My friend here in C-Springs does his own airbrushing, and is pretty much self taught. I had him airbrush my helmet with a design that I came up with, kinda representing my service in the Army. Alpha Company Black Hearts, 2/504 Parachute Infantry Regiment ("Strike Hold"= Unit Crest), 82d Airborne Division.

Just thought I'd share some pics of it with all of ya here on the buzz. A little something for the "off-season." Enjoy! These pics don't do his work justice, I had to use artificial light and a flash to capture the details. The sun was setting...so...here's what I got.

If you all like the work, and would like to get yours done too, let me know, I'll get his info for ya!


----------



## Airborne2504 (Jul 11, 2008)

Oh, and the big circular glare is the reflection of the lamp...I'll try to get better pics tomorrow when the sun is out.


----------



## Theophilus (Mar 11, 2008)

I really like the ghost flames. H-Minus! :mrgreen:

He lays down good paint. I was wondering when we would finally see it.


----------



## Airborne2504 (Jul 11, 2008)

Theophilus said:


> I really like the ghost flames. H-Minus! :mrgreen:
> 
> He lays down good paint. I was wondering when we would finally see it.


I'll bring it to the pool session tomorrow so that you guys can see it up close! The flames really "pop" when the sun hits it! He used 4 coats of clear-coat, and he used the best he could get, pretty much the same clearcoat they use on cars and vehicles.


----------



## 1whitewattafoo (Nov 25, 2007)

whats that cost to get a 40.00 pro tec painted like that??


----------



## Airborne2504 (Jul 11, 2008)

1whitewattafoo said:


> whats that cost to get a 40.00 pro tec painted like that??

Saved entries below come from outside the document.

-- ==== Sys2Proof/Machine/IntAlu.lean ====
section
/-! DEFINITION. The vector integer instructions (R142 to R146). -/
namespace Sys2Proof.Machine

def isU (m : XMod) : Bool := m.negC == 1
def isSat (m : XMod) : Bool := m.sat == 1

def oddReg (n : Nat) : Bool := n % 2 == 1

/-- A two-source word of format A: d, a and b are registers, or even pairs (R135). -/
def binary (h : Honour) (k : Kind) (late : Bool) (w : WA) (x : Option XMod) (f : XMod → Nat → Nat → LVal) (s : State) : Out :=
  let m := x.getD plainX
  let wide := k.regs == 2
  let rsv := !modOk { h with wide := wide } m || (wide && (oddReg w.d.toNat || oddReg w.a.toNat || oddReg w.b.toNat))
  onIssuer s (laneWord w.pred (fun wx =>
    finishLanes late ⟨.v, w.d.toNat, k.regs⟩ rsv
      (fun i => lift2 (wx.src m k .a w.a.toNat i) (wx.src m k .b w.b.toNat i) (f m)) wx))

/-- A one-source word of format B. -/
def unary (h : Honour) (k : Kind) (late : Bool) (w : WB) (x : Option XMod) (rsv : Bool) (f : XMod → Nat → LVal) (s : State) : Out :=
  let m := x.getD plainX
  onIssuer s (laneWord w.pred (fun wx =>
    finishLanes late ⟨.v, w.d.toNat, 1⟩ (rsv || !modOk h m) (fun i => lift1 (wx.src m k .a w.a.toNat i) (f m)) wx))

/-- The X-word fields of the integer sums (R133). -/
def hSum : Honour := { negA := true, negB := true, sat := true, xlm := .full, u := true }
def hLogic : Honour := { xlm := .full }
def hOne : Honour := { xlm := .onA }

/-- An integer word whose exact result is narrowed under SAT and U (R134). -/
def intWord (h : Honour) (w : WA) (x : Option XMod) (f : Int → Int → Int) (s : State) : Out :=
  binary h .i32 false w x (fun m a b =>
    .val (intNarrow 32 (isSat m) (isU m) (f (operandInt 32 (isU m) a) (operandInt 32 (isU m) b)))) s

/-- `VADD` (R142). -/
def execVadd (w : WA) (x : Option XMod) (s : State) : Out := intWord hSum w x (fun a b => a + b) s
/-- `VSUB` (R142). -/
def execVsub (w : WA) (x : Option XMod) (s : State) : Out := intWord hSum w x (fun a b => a - b) s
/-- `VMUL`: signed product (R142). -/
def execVmul (w : WA) (x : Option XMod) (s : State) : Out := intWord { hSum with u := false } w x (fun a b => a * b) s
/-- `VMULH`: bits 63:32 of the product (R142). -/
def execVmulh (w : WA) (x : Option XMod) (s : State) : Out :=
  intWord { hSum with sat := false } w x (fun a b => (a * b) / ((2 ^ 32 : Nat) : Int)) s

/-- The X-word fields of the three-source integer words. -/
def hMad : Honour := { c := true, negA := true, negB := true, negC := true, sat := true, xlm := .not4 }

/-- `VMAD`: x × y + c, signed, SAT clamps the exact sum (R142). -/
def execVmad (w : WA) (x : XMod) (s : State) : Out :=
  onIssuer s (laneWord w.pred (fun wx =>
    finishLanes false ⟨.v, w.d.toNat, 1⟩ (!modOk hMad x)
      (fun i => lift3 (wx.src x .i32 .a w.a.toNat i) (wx.src x .i32 .b w.b.toNat i) (wx.src x .i32 .c x.c.toNat i)
        (fun a b c => .val (intNarrow 32 (isSat x) false (sext 32 a * sext 32 b + sext 32 c)))) wx))

/-- `VAND` (R142). -/
def execVand (w : WA) (x : Option XMod) (s : State) : Out := binary hLogic .i32 false w x (fun _ a b => .val (a &&& b)) s
/-- `VOR` (R142). -/
def execVor (w : WA) (x : Option XMod) (s : State) : Out := binary hLogic .i32 false w x (fun _ a b => .val (a ||| b)) s
/-- `VXOR` (R142). -/
def execVxor (w : WA) (x : Option XMod) (s : State) : Out := binary hLogic .i32 false w x (fun _ a b => .val (a ^^^ b)) s
/-- `VSHL` (R136, R142). -/
def execVshl (w : WA) (x : Option XMod) (s : State) : Out := binary hLogic .i32 false w x (fun _ a b => .val (shiftL a b)) s
/-- `VSHR` (R136, R142). -/
def execVshr (w : WA) (x : Option XMod) (s : State) : Out := binary hLogic .i32 false w x (fun _ a b => .val (shiftR a b)) s
/-- `VSAR` (R136, R142). -/
def execVsar (w : WA) (x : Option XMod) (s : State) : Out := binary hLogic .i32 false w x (fun _ a b => .val (shiftA a b)) s
/-- `VMIN` (R142). -/
def execVmin (w : WA) (x : Option XMod) (s : State) : Out := intWord { hSum with sat := false } w x (fun a b => min a b) s
/-- `VMAX` (R142). -/
def execVmax (w : WA) (x : Option XMod) (s : State) : Out := intWord { hSum with sat := false } w x (fun a b => max a b) s

/-- `VABS`: 0x8000_0000 wraps to itself, and with SAT gives the largest number; the row holds FUNC 4 to 127, which are
reserved (R143). -/
def execVabs (w : WB) (x : Option XMod) (s : State) : Out :=
  unary { hOne with sat := true } .i32 false w x (w.func != 0)
    (fun m a => .val (intNarrow 32 (isSat m) false (sext 32 a).natAbs)) s
/-- `VPOPC` (R143). -/
def execVpopc (w : WB) (x : Option XMod) (s : State) : Out := unary hOne .i32 false w x false (fun _ a => .val (popCount 32 a)) s
/-- `VCLZ` (R143). -/
def execVclz (w : WB) (x : Option XMod) (s : State) : Out := unary hOne .i32 false w x false (fun _ a => .val (leadingZeros 32 a)) s
/-- `VBREV` (R143). -/
def execVbrev (w : WB) (x : Option XMod) (s : State) : Out := unary hOne .i32 false w x false (fun _ a => .val (bitReverse 32 a)) s

/-- The field a bit-field word names: position, and length cut at the top of the word (R144). -/
def fieldOf (y : Nat) : Nat × Nat := (y % 32, min (bits y 8 6) (32 - y % 32))

/-- `VBFE` (R144). -/
def execVbfe (w : WA) (x : Option XMod) (s : State) : Out :=
  binary { xlm := .full, u := true } .i32 false w x (fun m a y =>
    let (pos, l) := fieldOf y
    let r := bits a pos l
    .val (if l == 0 || (isU m) then r else wrap 32 (sext l r))) s

/-- `VBFI` (R144). -/
def execVbfi (w : WA) (x : XMod) (s : State) : Out :=
  onIssuer s (laneWord w.pred (fun wx =>
    finishLanes false ⟨.v, w.d.toNat, 1⟩ (!modOk { c := true, xlm := .not4 } x)
      (fun i => lift3 (wx.src x .i32 .a w.a.toNat i) (wx.src x .i32 .b w.b.toNat i) (wx.src x .i32 .c x.c.toNat i)
        (fun a y z =>
          let (pos, l) := fieldOf y
          let mk := (2 ^ l - 1) <<< pos
          .val ((z &&& (2 ^ 32 - 1 - mk)) ||| ((a <<< pos) &&& mk)))) wx))

/-- A predicate destination (R145, R148): a condition outside the list poisons it, p7 has no destination. -/
def cmpWord (h : Honour) (k : Kind) (maxCond : Nat) (w : WA) (x : Option XMod) (f : Nat → Nat → Nat → LVal) (s : State) : Out :=
  let m := x.getD plainX
  let cond := w.d.toNat / 8
  let pd := w.d.toNat % 8
  onIssuer s (laneWord w.pred (fun wx s =>
    if pd == 7 then reservedUse wx s
    else
      finishLanes false ⟨.p, pd, 1⟩ (maxCond < cond || !modOk h m)
        (fun i => lift2 (wx.src m k .a w.a.toNat i) (wx.src m k .b w.b.toNat i) (f cond)) wx s))

/-- `VCMP` (R145). -/
def execVcmp (w : WA) (x : Option XMod) (s : State) : Out :=
  cmpWord { negA := true, negB := true, xlm := .full } .i32 9 w x (fun c a b => .val (ofBool (vcmpCond c a b))) s

/-- A predicate read as data: its value, or its token. -/
def Wx.predVal (w : Wx) (opnd r i : Nat) (cross : Bool) : LVal :=
  let v := w.rdP opnd r i cross
  if v.poison then .tok v.bits else .val v.bits.toNat

/-- `VSEL`: the selecting predicate is C bits 2:0, read as data after a and b (R131, R145). -/
def execVsel (w : WA) (x : XMod) (s : State) : Out :=
  onIssuer s (laneWord w.pred (fun wx =>
    finishLanes false ⟨.v, w.d.toNat, 1⟩ (8 ≤ x.c.toNat || !modOk { c := true, xlm := .not4 } x)
      (fun i => lift3 (wx.src x .i32 .a w.a.toNat i) (wx.src x .i32 .b w.b.toNat i) (wx.predVal 4 (x.c.toNat % 8) i false)
        (fun a b p => .val (if p == 1 then a else b))) wx))

/-- `VMOV`: FUNC other than 0 is reserved (R145). -/
def execVmov (w : WB) (x : Option XMod) (s : State) : Out := unary hOne .i32 false w x (w.func != 0) (fun _ a => .val a) s

/-- `VLDI`: IMM14 sign-extended, or the literal, with which IMM14 must be zero (R145). -/
def execVldi (w : WC) (l : Option Word) (s : State) : Out :=
  onIssuer s (laneWord w.pred (fun wx =>
    finishLanes false ⟨.v, w.d.toNat, 1⟩ (l.isSome && w.imm != 0)
      (fun _ => .val (match l with | some v => v.toNat | none => wrap 32 (sext 14 w.imm.toNat))) wx))

/-- `VADD64` (R146). -/
def execVadd64 (w : WA) (x : Option XMod) (s : State) : Out :=
  binary hSum .i64 false w x (fun m a b =>
    .val (intNarrow 64 (isSat m) (isU m) (operandInt 64 (isU m) a + operandInt 64 (isU m) b))) s

/-- `VMAD64`: 32-bit unsigned x and y, pair c, wrapping (R146). -/
def execVmad64 (w : WA) (x : XMod) (s : State) : Out :=
  onIssuer s (laneWord w.pred (fun wx =>
    finishLanes false ⟨.v, w.d.toNat, 2⟩ (oddReg w.d.toNat || oddReg x.c.toNat || !modOk { c := true, xlm := .not4 } x)
      (fun i => lift3 (wx.src x .i32 .a w.a.toNat i) (wx.src x .i32 .b w.b.toNat i) (wx.src x .i64 .c x.c.toNat i)
        (fun a b z => .val ((a * b + z) % 2 ^ 64))) wx))

end Sys2Proof.Machine
end

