-- ==== Sys2Proof/Machine/Fabric.lean ====
section
/-! DEFINITION. The scale-up fabric (R355 to R369): multicast groups, the words `STMC` and `REDMC`, reduction instances, and what
arrives from the fabric. -/
namespace Sys2Proof.Machine

/-! ### Groups and planes (R356, R360) -/

/-- The entry of a leaf for a group. -/
def State.leafEntry (s : State) (leaf gid : Nat) : Nat := (Map.get 0 s.mcLeaf (4096 * leaf + gid)).toNat

def leafDown (e : Nat) : Nat := bits e 64 64
def leafRspine (e : Nat) : Nat := bits e 58 6
def leafUp (e : Nat) : Bool := bit e 57
def leafV (e : Nat) : Bool := bit e 56
def leafNmem (e : Nat) : Nat := bits e 45 11
def leafRbase (e : Nat) : Nat := bits e 35 10

/-- The leaves a packet of the package reaches: its own, and through the root spine those in LEAVES (R361). -/
def State.mcLeaves (s : State) (gid : Nat) : List Nat :=
  let own := s.peerNo / 64
  let e := s.leafEntry own gid
  let sp := (Map.get 0 s.mcSpine (4096 * leafRspine e + gid)).toNat
  own :: (if leafUp e && bit sp 64 then (List.range 64).filter (fun l => bit sp l && l != own) else [])

/-- The members a leaf delivers to: rank and peer number (R360). -/
def leafMembers (leaf e : Nat) : List (Nat × Nat) :=
  if !leafV e then []
  else ((List.range 64).filter (fun k => bit (leafDown e) k)).map (fun k => (leafRbase e + popCount k (leafDown e), 64 * leaf + k))

/-- The members of a group, by rank (R360, R361). -/
def State.members (s : State) (gid : Nat) : List (Nat × Nat) :=
  ((s.mcLeaves gid).flatMap (fun l => leafMembers l (s.leafEntry l gid))).foldl (fun m e => Map.put m e.1 e.2) []

/-- Whether a package's port on a plane is up. -/
def State.portUp (s : State) (peer plane : Nat) : Bool := !Map.get false s.portDown (16 * peer + plane)

/-- The plane of a fabric offset of a group: bits 9:6 counted through the planes that are live for its members (R356, R368); none is live where
every one of them has lost some port. -/
def State.planeOf (s : State) (gid off : Nat) : Option Nat :=
  let live := (List.range 16).filter (fun p => ((s.members gid).map (·.2) ++ [s.peerNo]).all (fun q => s.portUp q p))
  live[bits off 6 4 % live.length]?

/-! ### Statuses (R361) -/

/-- The failure a status stands for, of the member at a rank (R361, R366). -/
def statusFail (st det rank peer : Nat) : Option Fail :=
  let f := fun (c : Cause) (d : Detail) => some ({ cause := c, detail := d, akind := .peer, addr := peer, item := rank } : Fail)
  match st with
  | 1 => f .remoteUnmapped .none
  | 2 => f .peerDead .none
  | 3 => f .linkTimeout .fabricLink
  | 4 => f .fpInvalid .none
  | 5 => f .peerInvalid (if det == Detail.code .unpopulated then .unpopulated else if det == Detail.code .disabled then .disabled else .outsidePartition)
  | _ => none

/-- What the sender's own peer-state table says of a member (R361): status and detail. -/
def State.peerStatus (s : State) (peer : Nat) : Option (Nat × Nat) :=
  match Map.get 0 s.peers peer with
  | 0 => some (5, Detail.code .unpopulated)
  | 1 => some (5, Detail.code .disabled)
  | 3 => some (2, 0)
  | _ => none

/-! ### Sending -/

/-- Bytes written from a device key on, by the sectors they fall in: key of the sector and bytes. -/
def bySector (key : Nat) (bs : List (Nat × Byte)) : List (Nat × List (Nat × Byte)) :=
  let at_ := bs.map (fun b => (key + b.1, b.2))
  ((at_.map (fun b => b.1 / 32)).eraseDups).map (fun k => (k, (at_.filter (fun b => b.1 / 32 == k)).map (fun b => (b.1 % 32, b.2))))
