-- ==== Sys2Proof/Certificates/Slice0/Obligations.lean ====
section
/-! DEFINITION. The statements about the machine, from the spec's numbered rules. -/
namespace Sys2Proof.Machine

/-! ### Words used in the statements -/

/-- A 32-bit number as unsigned, or as two's complement. -/
def asInt (u : Bool) (a : Nat) : Int := if u then (a : Int) else (BitVec.ofNat 32 a).toInt

/-- A 64-bit number as unsigned, or as two's complement. -/
def asInt64 (u : Bool) (a : Nat) : Int := if u then (a : Int) else (BitVec.ofNat 64 a).toInt

/-- An exact result in `n` bits: wrapped, or clamped to the signed or unsigned range (R134). -/
def narrowed (n : Nat) (sat u : Bool) (r : Int) : Nat :=
  if sat then
    if u then (max 0 (min (2 ^ n - 1) r)).toNat else (BitVec.ofInt n (max (-2 ^ (n - 1)) (min (2 ^ (n - 1) - 1) r))).toNat
  else (BitVec.ofInt n r).toNat

/-- A function of words on the numbers of two 32-bit registers. -/
def onWords (f : Word → Word → Word) (a b : Nat) : Nat := (f (BitVec.ofNat 32 a) (BitVec.ofNat 32 b)).toNat

/-- One lane's result of a two-source word: reserved fields poison it, else the first source that is no value is the result (R88, R231). -/
def result2 (ok : Bool) (a b : LVal) (f : Nat → Nat → LVal) : LVal := if ok then lift2 a b f else .bad .malformed

/-- One lane's result of a one-source word, and of a three-source word. -/
def result1 (ok : Bool) (a : LVal) (f : Nat → LVal) : LVal := if ok then lift1 a f else .bad .malformed
def result3 (ok : Bool) (a b z : LVal) (f : Nat → Nat → Nat → LVal) : LVal := if ok then lift3 a b z f else .bad .malformed

/-- A pair begins at an even register (R135). -/
def even (r : BitVec 7) : Bool := r.toNat % 2 == 0

/-- The rounding mode a word names: RND 0 to 3, or FMT's RMODE for RND 7 (R124). -/
def modeOf (sp : Split) (m : XMod) : Option RMode := rmodeOf (if m.rnd = 7 then (sp.fmt.extractLsb' 12 3).toNat else m.rnd.toNat)

/-- A float result: FP_INVALID for none, clamped to 0 … 1 by SAT (R127, R134). -/
def floatResult (F : FFmt) (sat : Bool) (r : Option Nat) : LVal :=
  match r with
  | none => .bad .fpInvalid
  | some n => .val (if sat then fSat F n else n)

/-- A result that needs a rounding mode: a reserved one poisons (R88, R123). -/
def rounded (mode : Option RMode) (f : RMode → LVal) : LVal :=
  match mode with
  | none => .bad .malformed
  | some r => f r

/-- A register as data: its number, or its token. -/
def asLVal (v : Val) : LVal := if v.poison then .tok v.bits else .val v.bits.toNat

/-- A lane register inside the budget as data; a poisoned register outside it (R75). -/
def laneData (x : Group) (t : Team) (r i : Nat) : LVal := if r + 1 ≤ budget t.desc x.role then asLVal (x.rdV r i) else .bad .malformed

/-- A predicate as data. -/
def predData (x : Group) (p i : Nat) : LVal := asLVal (x.rdP p i)

/-- The first of a list of lanes whose datum is poisoned gives its token, else the lanes' values (R157, R158). -/
def gathered (l : List Nat) (v : Nat → LVal) (f : List Nat → LVal) : LVal :=
  match (l.map v).find? (fun r => !r.isVal) with
  | some e => e
  | none => f ((l.map v).map (fun r => match r with | .val n => n | _ => 0))

/-- The instruction completes, and all that changes is the group, which becomes `y`. -/
def Becomes (i : Instr) (s : State) (g : Nat) (y : Group) : Prop := exec i s = .next { s with groups := Map.put s.groups g y }

/-- The active lanes of a lane word, as a mask. -/
def activeMask (x : Group) (sp : Split) (p : Nat) : Mask := maskOf ((List.range 128).filter (active x sp p))

/-- The word is a reserved use with no destination: one MALFORMED token is flagged for its active lanes (R88). -/
def ReservedUse (i : Instr) (s : State) (c : Cur) (lanes : Mask) : Prop := exec i s = .next (malformedNoDest s c.gid c.pc lanes)

/-- The next entry of the group's split-stack area is free and can be written (R99, R107). -/
def AreaRoom (s : State) (x : Group) (t : Team) (n : Nat) : Prop :=
  x.ssfree = none ∧ x.sshw + n ≤ t.desc.sspg ∧ ∀ k < n, areaFail s x (x.sshw + k) = none

/-- A split of its own, with nothing spilled, no call frame and no handler. -/
structure Lone (x : Group) (c : Cur) (sp : Split) : Prop where
  slot : c.slot < 2
  other : x.split (1 - c.slot) = none
  newest : x.newest = none
  frame : sp.frl = none
  saved : x.saved = none
  live : x.ended = false

/-- The trap frame of kind `kind` taken by split `sp` in `slot` with an empty other slot (R378). -/
structure FrameOf (x : Group) (slot : Nat) (sp : Split) (kind tdata : Nat) (tpc thdr : BitVec 64) (f : TrapFrame) : Prop where
  treason : f.treason = BitVec.ofNat 32 (kind + 65536 * slot)
  tdata : f.tdata = BitVec.ofNat 32 tdata
  tpc : f.tpc = tpc
  thdr : f.thdr = thdr
  tfmt : f.tfmt = sp.fmt
  tdepth : f.tdepth = BitVec.ofNat 32 sp.depth
  tmask : f.tmask = sp.mask
  ostate : f.ostate = 0
  sstate : f.sstate = BitVec.ofNat 32 (x.sshw % 65536 + (match x.ssfree with | none => 65535 | some e => e % 65536) * 65536)
  step : f.step = x.trap.step

/-- The instruction takes a trap (R377): the frame is saved, and one split of the handler's lanes starts at TRAPH on a fresh split table. -/
def Traps (i : Instr) (s : State) (c : Cur) (x : Group) (sp : Split) (t : Team) (kind tdata : Nat) (tpc thdr : BitVec 64) (lanes : Mask) : Prop :=
  ∃ f, FrameOf x c.slot sp kind tdata tpc thdr f ∧
    exec i s = .next { s with
      draws := s.draws + 1
      groups := Map.put s.groups c.gid { x with
        trap := f, saved := some ⟨c.slot, x.s0, x.s1, x.sshw, x.ssfree, x.oldest, x.newest, x.region, x.rid⟩
        s0 := some { Split.blank with pc := t.desc.traph, hdr := t.desc.traph, mask := lanes, fmt := sp.fmt, took := s.time, idle := s.time }
        s1 := none, last := 0, ssfree := none, oldest := none, newest := none, region := .closed } }

/-- The instruction ends its group, and its launch records condition `n` of R402. -/
def EndsGroup (i : Instr) (s : State) (c : Cur) (x : Group) (r : Grid) (grid n : Nat) (hcode : Option Nat) : Prop :=
  ∃ u y r', exec i s = .next u ∧ Map.find u.groups c.gid = some y ∧ y.ended = true ∧ y.live = 0 ∧ y.s0 = none ∧ y.s1 = none ∧ y.region = .closed ∧
    Map.find u.grids grid = some r' ∧ r'.cond = r.cond ||| (if x.orphan.isSome then 1 else 0) ||| BitVec.ofNat 5 (2 ^ n) ∧ r'.hcode = hcode

/-- A number with its `n` bits from bit `lo` replaced. -/
def replacedBits (d lo n v : Nat) : Nat := d - d / 2 ^ lo % 2 ^ n * 2 ^ lo + v % 2 ^ n * 2 ^ lo

/-- The value or token, with the modifiers of a 32-bit integer source: absolute value first, then negation (R131). -/
def modified (ab ng : Bool) (v : LVal) : LVal :=
  match v with
  | .val n =>
    let w : Word := BitVec.ofNat 32 n
    let w := if ab && w.msb then -w else w
    .val (if ng then -w else w).toNat
  | e => e

/-- The memory fields hold no reserved value (R209, R210). -/
def MemOk (l : MemLit) (a : BitVec 7) : Prop :=
  l.sz ≠ 7 ∧ l.space ≠ 2 ∧ l.space ≠ 3 ∧ l.bk ≠ 3 ∧ l.scope.toNat < 5 ∧ (l.ix = 0 → a = 0) ∧ (l.bk = 0 → l.base.toNat < 8 ∧ l.space = 0) ∧
    (l.bk = 2 → l.base = 0) ∧ (l.bk = 1 → l.space = 0 → l.base.toNat % 2 = 0)

/-- The orders that plain loads and stores take (R209). -/
def OrdOk (l : MemLit) : Prop := l.ord ≠ 3 ∧ (l.ord = 0 → l.scope = 0)

/-- The first data register is one that the size allows (R207). -/
def SizeOk (l : MemLit) (r : BitVec 7) : Prop := (l.sz = 5 → r.toNat % 2 = 0) ∧ (l.sz = 6 → r.toNat % 4 = 0)

/-- The sizes, operations and orders of an atomic or reduction (R215). -/
def AtomicOk (l : MemLit) : Prop := (l.sz = 4 ∨ l.sz = 5) ∧ l.disp.toNat / 64 < 11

He only charged me $60. That didn't even cover the cost of his materials that he had to order. Took him about 2 weeks to finish it, mostly b/c he's doing it out of his garage and needed good weather for parts of it. He does not have a heater in his garage to do it in the cold.


----------



## CO_Patrick (Feb 22, 2008)

*Looks sweet. Make sure not to bang it up in the pool so I can see it sometime while it still looks nice.*


----------



## hapypadler (Sep 7, 2007)

*i like this one*

not on me of course.


----------



## Airborne2504 (Jul 11, 2008)

Hapypadler, that is hilarious! Where'd you find that one at?

Patrick, for sure man! I'm not gonna wear it in the pool. I'm going on a Westwater trip this comming weekend, it has a lot of water, so I don't think rocks will be much of an issue there...unless I somehow manage to scrape along the canyon walls! HAHA!


----------



## hapypadler (Sep 7, 2007)

*think it was rudefun.com,.*

which is what about everyone would call "adult". lots of funny pics


----------